Common Lisp - CCL, why a warning when passing a global to a local function?

Question

I'm learning Common Lisp, using CCL. I get a warning when I use a global variable locally. Why does CCL provide this functionality? What is the purpose of this?

(setf n 75)

;;;This function works, but gets a warning about
;;;n being an undeclared free variable.
(defun use-global ()

(write n)
)

;;;This function works without warnings.
(defun global-to-local (x)

(write x)
)

(use-global)
(global-to-local n)

Answer 1

Setf and setq do not introduce new variables, they modify existing ones.

In order to define something like global variables, use defvar or defparameter . These are conventionally written with a leading and ending * , and they are automatically declared globally special . This means that whenever you re-bind them, this binding is in effect for the entire call stack above it, whatever functions you call from there etc..

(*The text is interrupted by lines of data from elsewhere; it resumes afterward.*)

-- ==== Sys2Proof/Laws/Memory.lean ====
section
/-! SUPPORT. What the buffer operations do: a read after a write, the canonical form they keep, and that two canonical
memories that read alike are equal. -/

namespace Sys2Proof.Machine

@[simp] theorem readByte_nil (a : Nat) : readByte [] a = 0 := rfl

theorem readByte_cons (c : Host.Cell) (m : Memory) (a : Nat) :
    readByte (c :: m) a = if c.1 = a then c.2 else readByte m a := rfl

/-- An address below every listed one reads as unlisted. -/
theorem readByte_below {m : Memory} {a : Nat} (below : ∀ c ∈ m, a < c.1) : readByte m a = 0 := by
  induction m with
  | nil => rfl
  | cons c m ih =>
    have := below c (by simp)
    rw [readByte_cons, if_neg (by omega)]
    exact ih fun d hd => below d (by simp [hd])

theorem readByte_consCell {m : Memory} {a : Nat} (b : Byte) (below : ∀ c ∈ m, a < c.1) (x : Nat) :
    readByte (consCell a b m) x = if x = a then b else readByte m x := by
  unfold consCell
  by_cases hx : x = a
  · subst hx
    split
    · next h => rw [readByte_below below]; simp [h]
    · simp [readByte_cons]
  · rw [if_neg hx]
    split
    · rfl
    · simp [readByte_cons, Ne.symm hx]

/-- A read after a write: the byte written at its address, the old byte everywhere else. -/
theorem readByte_writeByte {m : Memory} (hm : m.wf) (a : Nat) (b : Byte) (x : Nat) :
    readByte (writeByte m a b) x = if x = a then b else readByte m x := by
  induction m with
  | nil => exact readByte_consCell b (by simp) x
  | cons c m ih =>
    obtain ⟨hs, hc⟩ := hm
    rw [List.pairwise_cons] at hs
    have hm' : Memory.wf m := ⟨hs.2, fun d hd => hc d (by simp [hd])⟩
    unfold writeByte
    split
    · next hlt =>
      refine readByte_consCell b (fun d hd => ?_) x
      rcases List.mem_cons.1 hd with rfl | hd
      · exact hlt
      · exact hlt.trans (hs.1 d hd)
    · split
      · next heq =>
        rw [readByte_consCell b (fun d hd => heq ▸ hs.1 d hd), readByte_cons]
        by_cases hx : x = a
        · simp [hx]
        · simp [hx, heq ▸ Ne.symm hx]
      · next hlt hne =>
        rw [readByte_cons, ih hm', readByte_cons]
        by_cases hx : x = a
        · simp [hx, Ne.symm hne]
        · simp [hx]

/-- Every cell of a written memory is an old one or the written one. -/
theorem mem_writeByte {m : Memory} {a : Nat} {b : Byte} {c : Host.Cell} (h : c ∈ writeByte m a b) :
    c ∈ m ∨ c = (a, b) ∧ b ≠ 0 := by
  have key : ∀ {m : Memory}, c ∈ consCell a b m → c ∈ m ∨ c = (a, b) ∧ b ≠ 0 := by
    intro m h
    unfold consCell at h
    split at h
    · exact .inl h
    · next hb =>
      rcases List.mem_cons.1 h with h | h
      · exact .inr ⟨h, hb⟩
      · exact .inl h
  induction m with
  | nil => exact key h
  | cons d m ih =>
    unfold writeByte at h
    split at h
    · exact key h
    · split at h
      · rcases key h with h | h
        · exact .inl (List.mem_cons_of_mem _ h)
        · exact .inr h
      · rcases List.mem_cons.1 h with rfl | h
        · exact .inl (by simp)
        · rcases ih h with h | h
          · exact .inl (List.mem_cons_of_mem _ h)
          · exact .inr h

theorem consCell_pairwise {m : Memory} {a : Nat} (b : Byte) (hm : m.Pairwise (fun x y => x.1 < y.1))
    (below : ∀ c ∈ m, a < c.1) : (consCell a b m).Pairwise (fun x y => x.1 < y.1) := by
  unfold consCell
  split
  · exact hm
  · exact List.pairwise_cons.2 ⟨below, hm⟩

/-- A write inside the buffer keeps the canonical form. -/
theorem writeByte_wf {m : Memory} (hm : m.wf) {a : Nat} (ha : a < 256) (b : Byte) : Memory.wf (writeByte m a b) := by
  refine ⟨?_, fun c hc => ?_⟩
  · obtain ⟨hs, -⟩ := hm
    induction m with
    | nil => exact consCell_pairwise b hs (by simp)
    | cons d m ih =>
      have hs' := List.pairwise_cons.1 hs
      unfold writeByte
      split
      · next hlt =>
        refine consCell_pairwise b hs fun c hc => ?_
        rcases List.mem_cons.1 hc with rfl | hc
        · exact hlt
        · exact hlt.trans (hs'.1 c hc)
      · split
        · next heq => exact consCell_pairwise b hs'.2 fun c hc => heq ▸ hs'.1 c hc
        · next hlt hne =>
          refine List.pairwise_cons.2 ⟨fun c hc => ?_, ih hs'.2⟩
          rcases mem_writeByte hc with hc | ⟨rfl, -⟩
          · exact hs'.1 c hc
          · simp only; omega
  · rcases mem_writeByte hc with hc | ⟨rfl, hb⟩
    · exact hm.2 c hc
    · exact ⟨ha, hb⟩

/-- Writing a string inside the buffer keeps the canonical form. -/
theorem bufWrite_wf {m : Memory} (hm : m.wf) {j : Nat} {bytes : List Byte} (hj : j + bytes.length ≤ 256) :
    Memory.wf (bufWrite m j bytes) := by
  induction bytes generalizing m j with
  | nil => exact hm
  | cons b rest ih =>
    simp only [List.length_cons] at hj
    exact ih (writeByte_wf hm (by omega) b) (by omega)

/-- A read after `BufWrite(j, s)`: the string's byte inside `[j, j+len(s))`, the old byte outside. -/
theorem readByte_bufWrite {m : Memory} (hm : m.wf) {j : Nat} {bytes : List Byte} (hj : j + bytes.length ≤ 256)
    (x : Nat) :
    readByte (bufWrite m j bytes) x =
      if j ≤ x ∧ x < j + bytes.length then bytes.getD (x - j) 0 else readByte m x := by
  induction bytes generalizing m j with
  | nil => rw [if_neg (by simp only [List.length_nil]; omega)]; rfl
  | cons b rest ih =>
    simp only [List.length_cons] at hj ⊢
    rw [bufWrite, ih (writeByte_wf hm (by omega) b) (by omega), readByte_writeByte hm]
    by_cases hx : x = j
    · subst hx
      rw [if_neg (by omega), if_pos rfl, if_pos (by omega)]
      simp
    · rw [if_neg hx]
      by_cases hin : j + 1 ≤ x ∧ x < j + 1 + rest.length
      · rw [if_pos hin, if_pos (by omega), show x - j = (x - (j + 1)) + 1 by omega, List.getD_cons_succ]
      · rw [if_neg hin, if_neg (by omega)]

/-- A cell of a canonical memory is what its address reads as. -/
theorem readByte_of_mem {m : Memory} (hm : m.wf) {c : Host.Cell} (hc : c ∈ m) : readByte m c.1 = c.2 := by
  induction m with
  | nil => simp at hc
  | cons d m ih =>
    obtain ⟨hs, hall⟩ := hm
    rw [List.pairwise_cons] at hs
    rcases List.mem_cons.1 hc with rfl | hc'
    · simp [readByte_cons]
    · rw [readByte_cons, if_neg (by have := hs.1 c hc'; omega)]
      exact ih ⟨hs.2, fun e he => hall e (by simp [he])⟩ hc'

/-- An address that does not read as unlisted is listed with what it reads as. -/
theorem mem_of_readByte {m : Memory} {a : Nat} (h : readByte m a ≠ 0) : (a, readByte m a) ∈ m := by
  induction m with
  | nil => simp at h
  | cons d m ih =>
    rw [readByte_cons] at h ⊢
    split
    · next hd => subst hd; simp
    · next hd =>
      rw [if_neg hd] at h
      exact List.mem_cons_of_mem _ (ih h)

/-- Nothing is stored outside the buffer. -/
theorem readByte_outside {m : Memory} (hm : m.wf) {a : Nat} (ha : 256 ≤ a) : readByte m a = 0 := by
  by_contra h
  have := (hm.2 _ (mem_of_readByte h)).1
  simp only at this
  omega

/-- Equal memories are equal data: two canonical memories that read alike are the same list. -/
theorem memory_ext {m n : Memory} (hm : m.wf) (hn : n.wf) (h : ∀ a, readByte m a = readByte n a) : m = n := by
  have sub : ∀ {p q : Memory}, p.wf → q.wf → (∀ a, readByte p a = readByte q a) → p ⊆ q := by
    intro p q hp _ hpq c hc
    have hr := readByte_of_mem hp hc
    have hne : readByte q c.1 ≠ 0 := by rw [← hpq, hr]; exact (hp.2 c hc).2
    have hin := mem_of_readByte hne
    rwa [← hpq, hr] at hin
  have nodup : ∀ {p : Memory}, p.wf → p.Nodup := fun hp =>
    hp.1.imp fun {a b} hab heq => by subst heq; exact absurd hab (lt_irrefl _)
  refine List.Perm.eq_of_pairwise (le := fun a b => a.1 < b.1)
    (fun a b _ _ hab hba => absurd hab (by omega)) hm.1 hn.1 ?_
  exact (List.perm_ext_iff_of_nodup (nodup hm) (nodup hn)).2 fun c =>
    ⟨fun hc => sub hm hn h hc, fun hc => sub hn hm (fun a => (h a).symm) hc⟩

@[simp] theorem length_bufRead (m : Memory) (j n : Nat) : (bufRead m j n).length = n := by
  simp [bufRead]

theorem getD_bufRead (m : Memory) (j n k : Nat) :
    (bufRead m j n).getD k 0 = if k < n then readByte m (j + k) else 0 := by
  simp only [bufRead, List.getD_eq_getElem?_getD, List.getElem?_map]
  split
  · next h => simp [h]
  · next h => simp [not_lt.1 h]

/-- Two memories that read alike on `[j, j+n)` give the same `BufRead(j, n)`. -/
theorem bufRead_congr {m m' : Memory} {j n : Nat} (h : ∀ k, k < n → readByte m (j + k) = readByte m' (j + k)) :
    bufRead m j n = bufRead m' j n :=
  List.map_congr_left fun k hk => h k (List.mem_range.1 hk)

end Sys2Proof.Machine
end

In your example, the toplevel setf did not do that, so when compiling the function use-global , the compiler does not see that n is meant as such and issues the warning. In correct and idiomatic Common Lisp code, this warning should generally be treated as an error, since it then indicates a misspelling or typo.

Answer 2

The warning provides little value. The variable is bound by a prior top-level assignment, which creates a binding in the global environment making that variable a global variable. It simply being accessed, which is likely what is intended by the programmer.

An unbound variable warning is very valuable when no definition of a variable is seen because it catches misspellings of variable references. But a top-level setf or setq should be noticed by the implementation and treated as a definition.

It is useful to have a warning for cases when a variable is defined by a top-level setf and then later subject to a let :

(setf n 42)

(let ((n 43)) (func))

Here, it looks like the programmer might be expecting n to be a special variable, but it wasn't defined that way. func will see the top level binding of n which holds 42, and not the lexical n which holds 43. So there is a good reason to have a diagnostic here. The intent of the code requires n to have been declared via defvar or defparameter , or proclaimed special.

(Of course, we cannot warn about (let ((n 43)) ...) when no top-level n has been seen, because this is the usual situation for the vast majority of lexical variables.)

There is a bit of a defect in ANSI Common Lisp in that the section 3.1.2.1.1 Symbols as Forms says that there are only three kinds of variables: dynamic, lexical and constant. A dynamic variable is one that is declared special, and so according to this reasoning, setf is not enough to create a dynamic variable. However, section 3.1.1.1 clearly spells out that there exists a global environment. Confusingly, it says that it contains bindings that have indefinite extent and scope, and that it contains dynamic variables. But then "dynamic variable" is defined in the glossary as being a variable with a binding in the dynamic environment, and a dynamic environment is defined as containing bindings with "dynamic extent". So that can't be the global environment. You know, that one which 3.1.1.1 says contains dynamic variables!

Anyway, all this ANSI confusion has created the misconception that setf or setq cannot create a variable, which lends support to bogus compiler diagnostics.

Answer 3

Quick googling suggests in Common Lisp is it done as something like:

(defvar *n* 75)

(defun use-global () (write *n*))

(use-global)

Note the asterisk that decorate global names by convention.